The news of a ceasefire also sparked protests in the southern border town of Sderot, with demonstrators burning tires.

Danny Berman, a Sderot resident, told the Hebrew-language Ynet: “We have had enough of the government’s helplessness, and at last there was an opportunity to try to solve the problems by military means once and for all.”

Rita Calpe, another resident of Sderot, said: “I came [out to protest] because I’m fed up with it, we cannot go on like this. I wish that there would be one big military operation that would end the rockets from these terrorists.”

According to Palestinian media, Egypt asked Hamas and other Gaza-based terror groups to stop the hostilities at 3:30 p.m. However, a fresh barrage of rockets was launched shortly thereafter, with a direct hit on a home in Hof Ashkelon that caused extensive damage but no injuries.

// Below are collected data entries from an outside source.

-- ==== Sys2Proof/Tests/WObserve.lean ====
section
/-!
SUPPORT. Tests/WObserve.lean: concrete states and operands that meet the hypotheses of the statements.
-/
namespace Sys2Proof.Tests

open Sys2Proof.Machine
set_option Elab.async false

theorem wit_events : let s : State := { State.reset with mgmt := { State.reset.mgmt with evQueue := [evt0] } }
    s.mgmt.evQueue = [evt0] ∧ 1 ≤ refill s.mgmt.evTokens s.mgmt.evRefill s.time.elapsed 2000 4096 ∧ refill 0 0 0 2000 4096 = 0 ∧
    State.reset.portIp ≠ some 5 ∧ (stJournal 1 3 0).seed.image = some imageOk ∧ imageOk.ip = 0 ∧ ({ imageOk with ip := 5 } : Image).ip ≠ 0 ∧
    ({ State.reset with mgmt := { State.reset.mgmt with ip := some 5 } } : State).portIp = some 5 := by decide
/-- PTP on, master 7 in use, locked, a Sync waits for its Follow_Up. -/
def stPtp : State :=
  let s := State.reset.fset F.ptpCfg_ENABLE 0 1
  { s with time := { s.time with state := 2, elapsed := 5000000000, ptp := { s.time.ptp with master := some 7, waiting := some 3 } } }
theorem wit_ptp : stPtp.ptpOn = true ∧ stPtp.ptpDomain = 0 ∧ (bestMaster (alPut stPtp.time.ptp.foreign 7 [1])).isSome = true ∧
    stPtp.time.ptp.master = some 7 ∧ stPtp.time.ptp.waiting = some 3 ∧ (State.reset.fset F.ptpCfg_ENABLE 0 0).ptpOn = false ∧ stPtp.time.state = 2 ∧
    stPtp.time.ptp.lastSync + 4 * stPtp.time.ptp.interval ≤ stPtp.time.elapsed := by decide
theorem wit_time_set : bitAt (0x80000005#32).toNat 31 = true ∧ bitsOf (0x80000005#32).toNat 0 30 = 5 ∧ State.reset.time.counter ≤ 5 ∧
    (let s : State := { State.reset with time := { State.reset.time with counter := 9 } }; s.fget F.timeSetS_S 0 * 1000000000 + 5 < s.time.counter) := by decide
theorem wit_tlm : State.reset.fget F.tlmCfg_CHAN 3 ≠ 7 ∧ tlmChannel ((State.reset.fset F.tlmCfg_CHAN 3 7).fget F.tlmCfg_CHAN 3) = true := by decide
def stGlean : State := { State.reset with obs := { State.reset.obs with glean := some 0, wfg := some (0, true), edges := some [] } }
theorem wit_glean : stGlean.obs.glean = some 0 ∧ 0 ≤ stGlean.time.counter ∧ State.reset.obs.glean = none ∧
    (State.reset.time.counter + 10000 ≤ bitsOf (0x80004E20#32).toNat 0 30 ∧ bitsOf (0x80004E20#32).toNat 0 30 ≤ State.reset.time.counter + 1000000000) ∧
    bitAt (0x80004E20#32).toNat 31 = true ∧ bitsOf (0x80000001#32).toNat 0 30 < State.reset.time.counter + 10000 ∧
    stGlean.obs.edges = some [] := by decide
/-- A trace session of partition 0 in bin 20, and a record it traces. -/
def stTrace (full : Nat) : State :=
  { ((((((State.reset.fset F.grnBinCfg_MODE 20 2).fset F.grnBinCfg_OWNER 20 0).fset F.traceBuf_SIZE 0 1).fset F.traceCtl_ENABLE 0 1).fset
      F.traceFilt_KINDS 0 1).fset F.traceStat_FULL 0 full) with parts := [(0, part0)] }
def trace0 (ring : Nat) : TraceRec :=
  { kind := 1, core := 3, layer := 0, oper := 0, step := 5, ring := ring, unit := 0, status := 0, ref := 0, detail := 0, time := 0 }
theorem wit_trace : ((stTrace 0).fset F.traceFilt_OPER_ALL 0 1).traced (trace0 0) = true ∧ ((stTrace 1).fset F.traceFilt_OPER_ALL 0 1).traced (trace0 0) = true ∧
    (stTrace 0).traced (trace0 4) = false ∧ (stTrace 1).flag F.traceStat_FULL 0 = true ∧ (stTrace 0).flag F.traceStat_FULL 0 = false ∧
    (((stTrace 0).partOf 0).isSome && (stTrace 0).spHas 0 (stTrace 0).traceArea.1 (stTrace 0).traceArea.2) = true ∧
    ((State.reset.partOf 0).isSome && State.reset.spHas 0 0 0) = false ∧ State.reset.flag F.traceCtl_ENABLE 0 = false := by decide +kernel
/-- A record in its place in time, one older than the last of its field, and one of a time to come. -/
theorem wit_trace_order : alGet 0 (stTrace 0).obs.traceAt (fieldOfCore (trace0 0).core) ≤ (trace0 0).time ∧ (trace0 0).time ≤ (stTrace 0).time.counter ∧
    (trace0 0).time < alGet 0 ({ State.reset.obs with traceAt := [(0, 5)] } : ObsSt).traceAt (fieldOfCore (trace0 0).core) ∧
    State.reset.time.counter < ({ trace0 0 with time := 9 } : TraceRec).time := by decide +kernel
/-- A field that is halted is paused, one that has resumed is not: Table 2-4 suspends its stall timers between the two. -/
theorem test_debug_pauses :
    let s : State := { State.reset with seed := { State.reset.seed with image := some { imageOk with debug := true } } }
    let f := fun (o : Host.Outcome State Fault Refusal) => match o with
      | .next t => some ((t.field 3).halted, t.pauses.map fun p => p.until_.isNone)
      | _ => none
    f (exec (.debugHalt 0xDB60 0 3) s) = some (true, [true]) ∧
    f (match exec (.debugHalt 0xDB60 0 3) s with | .next t => exec (.debugResume 0xDB60 0 3) t | o => o) = some (false, [false]) := by decide +kernel
theorem wit_debug : let i : Image := { imageOk with debug := true }
    ({ State.reset with seed := { State.reset.seed with image := some i } } : State).debugOk = true ∧ State.reset.debugOk = false ∧
    (State.reset.setField 0 { State.reset.field 0 with halted := true }).dbgTarget = some 0 ∧ State.reset.dbgTarget = none := by decide
theorem wit_wfg : let s := { ((stWait (some 0) none 1).fset F.wfgCtl_AUTO_MS 0 1) with time := { State.reset.time with elapsed := 2000000 } }
    s.fget F.wfgCtl_AUTO_MS 0 ≠ 0 ∧ s.flag F.wfgCtl_BUSY 0 = false ∧
    ∃ e ∈ s.waitEdges, s.fget F.wfgCtl_AUTO_MS 0 * 1000000 < e.age ∧ s.obs.seen.contains (s.waitName e) = false := by decide +kernel
/-- An event of the history whose stored words read uncorrectably. -/
theorem wit_resend_bad : let s : State := { State.reset with mgmt := { State.reset.mgmt with evHist := [evt0] } }
    evt0 ∈ s.mgmt.evHist ∧ 0 ≤ evt0.seq ∧ evt0.seq < 0 + 1 ∧ [evt0.seq] = [0] := by decide

end Sys2Proof.Tests
end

Seven Palestinians have been killed by Israeli operations in Gaza, according to the Hamas-run Gaza Health Ministry. Israel has seen 39 injuries and one person killed by direct rocket fire.

More than 150 military targets were destroyed by Israeli jets.

Some 210,000 Israeli children from the south did not attend school on Tuesday, and businesses and government offices remained closed, with people instructed to stay close to bomb shelters.

The Israeli army struck a number of “key strategic targets,” including Hamas’s security headquarters and the terror group’s Al-Aqsa television station, which was used to encourage terrorist activities. Hamas accused Israel of violating international law by raiding the TV station.

More than 150 rockets were intercepted by the Iron Dome missile defense system and the majority of the rest landed in open fields. Several dozen landed inside cities and communities, some directly hitting homes in the southern towns of Ashkelon, Netivot and Sderot.

“The Iron Dome so far has been phenomenal, but even the Iron Dome is not hermetic and we cannot expect it to intercept everything, especially when it’s dealing with this amount of rockets,” Conricus said.

A man was killed in Ashkelon by a rocket that hit a building. He was identified as Mahmoud Abu Asbah, a 48-year-old Palestinian man from the Hebron area in the West Bank who had a legal permit to work in Israel. He left behind a wife and six children.